Count how many lines of the data include the string "theorem", then say that number and stop.

______

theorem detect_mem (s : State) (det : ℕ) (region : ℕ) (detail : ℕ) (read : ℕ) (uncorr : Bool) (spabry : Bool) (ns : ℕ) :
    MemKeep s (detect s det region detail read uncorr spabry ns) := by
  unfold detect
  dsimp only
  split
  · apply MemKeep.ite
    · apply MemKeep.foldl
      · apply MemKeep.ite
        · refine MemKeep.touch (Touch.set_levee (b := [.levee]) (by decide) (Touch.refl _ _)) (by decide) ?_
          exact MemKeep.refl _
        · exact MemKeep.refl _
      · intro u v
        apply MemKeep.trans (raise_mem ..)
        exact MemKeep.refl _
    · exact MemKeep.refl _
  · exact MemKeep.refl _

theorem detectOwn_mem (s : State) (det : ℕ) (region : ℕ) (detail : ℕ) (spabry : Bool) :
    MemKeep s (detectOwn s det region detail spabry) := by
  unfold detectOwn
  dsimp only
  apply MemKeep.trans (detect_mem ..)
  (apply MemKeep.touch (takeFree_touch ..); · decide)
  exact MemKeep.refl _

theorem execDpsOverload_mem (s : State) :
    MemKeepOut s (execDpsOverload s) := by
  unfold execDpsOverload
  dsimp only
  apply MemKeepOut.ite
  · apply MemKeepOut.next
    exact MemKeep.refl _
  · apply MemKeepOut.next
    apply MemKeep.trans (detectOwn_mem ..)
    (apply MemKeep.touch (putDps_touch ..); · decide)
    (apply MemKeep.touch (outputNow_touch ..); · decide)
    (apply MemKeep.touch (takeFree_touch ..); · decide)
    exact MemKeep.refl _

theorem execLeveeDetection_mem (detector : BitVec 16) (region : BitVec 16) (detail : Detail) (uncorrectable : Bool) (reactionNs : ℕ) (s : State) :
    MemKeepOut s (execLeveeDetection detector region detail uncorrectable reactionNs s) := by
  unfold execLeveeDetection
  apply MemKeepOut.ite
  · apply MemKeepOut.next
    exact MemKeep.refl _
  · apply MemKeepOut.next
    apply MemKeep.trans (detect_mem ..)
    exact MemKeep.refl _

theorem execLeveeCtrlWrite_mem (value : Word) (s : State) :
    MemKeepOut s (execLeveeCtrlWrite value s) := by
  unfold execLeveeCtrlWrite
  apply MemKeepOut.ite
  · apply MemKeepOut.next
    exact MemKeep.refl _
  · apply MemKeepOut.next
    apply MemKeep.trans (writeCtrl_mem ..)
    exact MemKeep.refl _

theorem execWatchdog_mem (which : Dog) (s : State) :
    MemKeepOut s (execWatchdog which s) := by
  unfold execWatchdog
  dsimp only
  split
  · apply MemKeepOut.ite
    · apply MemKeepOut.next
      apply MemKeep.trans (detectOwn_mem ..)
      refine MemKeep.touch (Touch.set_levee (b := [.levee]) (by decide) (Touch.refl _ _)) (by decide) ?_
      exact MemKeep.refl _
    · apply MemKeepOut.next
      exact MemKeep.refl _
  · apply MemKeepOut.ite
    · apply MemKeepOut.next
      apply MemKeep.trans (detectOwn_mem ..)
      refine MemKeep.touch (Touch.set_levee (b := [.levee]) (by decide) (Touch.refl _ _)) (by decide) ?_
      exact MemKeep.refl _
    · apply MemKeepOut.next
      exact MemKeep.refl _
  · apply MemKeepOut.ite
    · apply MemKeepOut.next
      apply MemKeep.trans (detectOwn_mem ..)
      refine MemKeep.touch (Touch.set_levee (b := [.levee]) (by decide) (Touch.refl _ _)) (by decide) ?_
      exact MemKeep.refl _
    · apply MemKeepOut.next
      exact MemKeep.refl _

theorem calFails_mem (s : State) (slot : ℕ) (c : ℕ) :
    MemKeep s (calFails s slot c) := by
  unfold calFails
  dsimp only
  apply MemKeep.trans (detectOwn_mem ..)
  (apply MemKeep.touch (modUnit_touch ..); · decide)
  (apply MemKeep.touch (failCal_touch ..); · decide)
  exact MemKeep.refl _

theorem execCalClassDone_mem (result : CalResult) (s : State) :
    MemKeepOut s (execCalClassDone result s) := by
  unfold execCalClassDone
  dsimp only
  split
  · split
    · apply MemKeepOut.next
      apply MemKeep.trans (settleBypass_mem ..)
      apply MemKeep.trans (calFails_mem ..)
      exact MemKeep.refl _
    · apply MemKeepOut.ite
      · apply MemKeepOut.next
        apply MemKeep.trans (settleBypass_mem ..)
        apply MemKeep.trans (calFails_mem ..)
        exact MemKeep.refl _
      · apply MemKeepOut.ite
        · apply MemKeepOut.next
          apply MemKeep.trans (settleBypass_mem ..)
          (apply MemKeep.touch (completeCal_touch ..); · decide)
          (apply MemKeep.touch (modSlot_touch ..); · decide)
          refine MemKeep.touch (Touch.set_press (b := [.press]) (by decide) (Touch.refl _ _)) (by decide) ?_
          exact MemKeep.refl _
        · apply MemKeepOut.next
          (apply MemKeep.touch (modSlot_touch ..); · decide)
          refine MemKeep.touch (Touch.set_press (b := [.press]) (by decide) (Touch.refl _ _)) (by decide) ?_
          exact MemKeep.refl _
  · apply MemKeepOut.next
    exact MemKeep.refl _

______

* _Answer for the task_:
8